In-Depth Analysis of One Selector-One Resistor Crossbar Array for Its Writing and Reading Operations for Hardware Neural Network with Finite Wire Resistance

This work provides a comprehensive analytical analysis of one-selector-one-resistor (1S1R) crossbar array (CBA) device for hardware neural network (HNN) applications. Simplified analytical device models are prepared from a particular 1S1R device to validate the analysis. The read margin (RM) analysis results show that the V/3 voltage scheme and reduced selector leakage are necessary to maximize the RM and maximum operable size N of the CBA, where N indicates the number of wires (word line or bit line). The write margin (WM) analysis results show that the unwanted switching of the unselected cell during the write operation is unlikely in the 1S1R CBA even with a large N value, despite a voltage drop along the interconnection wire. The analysis of simultaneous multiply-and-accumulate operations is conducted using the analytical method to examine the influence of voltage drop according to the wire and memory cells in HNN applications. Reducing the wire resistance and on-state conductance increases the available N value when the selector operates near the threshold conditions.
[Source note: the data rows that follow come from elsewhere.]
/-! ### Seal (R264 to R266) -/

/-- The session may be sealed in its attempt (R264). -/
def sealReady (p : StepPart) (r : HomeEntry) (x : Session) (mirrored : Bool) : Bool :=
  !r.decided && r.ended.isNone && !r.resubmitted && p.participants.all (r.preparedBy.contains ·) && x.fixed && (!mirrored || x.noteAcked)

/-- Send STP_SEAL for entry `i` to devices. -/
def sendSeal (s : State) (p : StepPart) (i : Nat) (e : PartEntry) (dests : List Nat) : State :=
  dests.foldl (fun s d => sendMsg s d (.stpSeal (stepMsg s p d e.attempt [stepEntry s i e.handle .ok 0] e.handle))) s

/-- The decision point: the home's own commit, STP_SEAL to every other participant (R264 step 3). -/
def decide_ (s : State) (ref i : Nat) : State :=
  match partOf s ref with
  | none => s
  | some p =>
    match p.entries[i]? with
    | none => s
    | some e =>
      let ns := match p.logitsAt with | some t => p.residency + (s.timebase - t) | none => p.residency
      let s := recordResidency s e.handle ns
      let s := if (openEntries p).length ≤ 1 then recordHist s p.cls 2 ns else s
      let s := commitEntry s ref i
      let s := sealSession s e.handle
      let s := rehold (modEntry s ref i fun e => { e with headroom := {} }) e.handle
      let s := modHome s ref i fun r => { r with decided := true, acked := [s.device] }
      let s := match partOf s ref with
        | some p => sendSeal s p i e (p.participants.filter (· ≠ s.device))
        | none => s
      checkDone s ref

/-- Take the seal sequence of entry `i` as far as it can go. -/
def trySeal (s : State) (ref i : Nat) : State :=
  match partOf s ref with
  | none => s
  | some p =>
    match p.homeRec[i]?, p.entries[i]? with
    | some r, some e =>
      match sessOf s e.handle with
      | none => s
      | some x =>
        let m := isMirrored s e.handle true
        if !isHome s p || !sealReady p r x m then s
        else if x.cancelPending then homeEnd s ref i .cancelled 0
        else if m then
          if r.mirrorSent then s
          else
            let s := modHome s ref i fun r => { r with mirrorSent := true }
            sendMsg s x.mirrorDev (.stpSeal { stepMsg s p x.mirrorDev e.attempt [sealEntry s i e] e.handle with mirror := true, epoch := 0 })
        else decide_ s ref i
    | _, _ => s

/-- STP_PREPARED of a participant reaches the home's record. -/
def homePrepared (s : State) (ref i dev : Nat) : State :=
  trySeal (modHome s ref i fun r => { r with preparedBy := if r.preparedBy.contains dev then r.preparedBy else r.preparedBy ++ [dev] }) ref i

/-- Report a prepared entry to the home (R262 step 3). -/
def sendPrepared (s : State) (ref i : Nat) : State :=
  match partOf s ref with
  | none => s
  | some p =>
    match p.entries[i]? with
    | none => s
    | some e =>
      let s := modEntry s ref i fun e => { e with prepWait := false }
      if isHome s p then homePrepared s ref i s.device
      else sendMsg s p.home (.stpPrepared { stepMsg s p p.home e.attempt [stepEntry s i e.handle .ok 0] e.handle with epoch := 0 })

/-- A session's part is prepared on this controller: slots and credits go back, the prepare copy goes to the mirror, then
STP_PREPARED to the home (R262). -/
def prepareEntry (s : State) (ref i : Nat) : State :=
  match partOf s ref with
  | none => s
  | some p =>
    match p.entries[i]? with
    | none => s
    | some e =>
      let s := returnCredits (modEntry s ref i fun e => { e with prepared := true, ownKib := 0, sharedKib := 0 }) ref e.handle
      let s := noteResidency (ledgerDrop s e.handle) ref
      let home := isHome s p
      let s := if !home && (mirLink s e.handle false).isNone then openLayerMirror s e.handle (lostDevices s) false else s
      if (mirLink s e.handle home).isSome then
        let c := prepCopy s p e
        let s := modEntry s ref i fun e => { e with prepWait := true }
        let s := sendMirror s e.handle home (.prep ref e.attempt) (fun q => { q with attempt := e.attempt, ref := ref }) e.step i (.prep c)
        match mirLink s e.handle home with
        | some l => setLink s { l with copies := l.copies ++ [{ seq := l.seq, sentAt := s.timebase, copy := c }] }
        | none => s
      else sendPrepared s ref i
The proposed analytical model can estimate the maximum accuracy degradation of the HNN through the involvement of the unintentional voltage drop.

Automated summary

This paper provides a comprehensive analysis of the 1S1R CBA device for HNN applications. The analysis results indicate that specific voltage schemes and reduced selector leakage are necessary to maximize the read margin and operable size. Furthermore, the analysis shows that the unwanted switching during write operations in the 1S1R CBA is unlikely, even with a large N value, and performance can be improved by reducing wire resistance and increasing N value.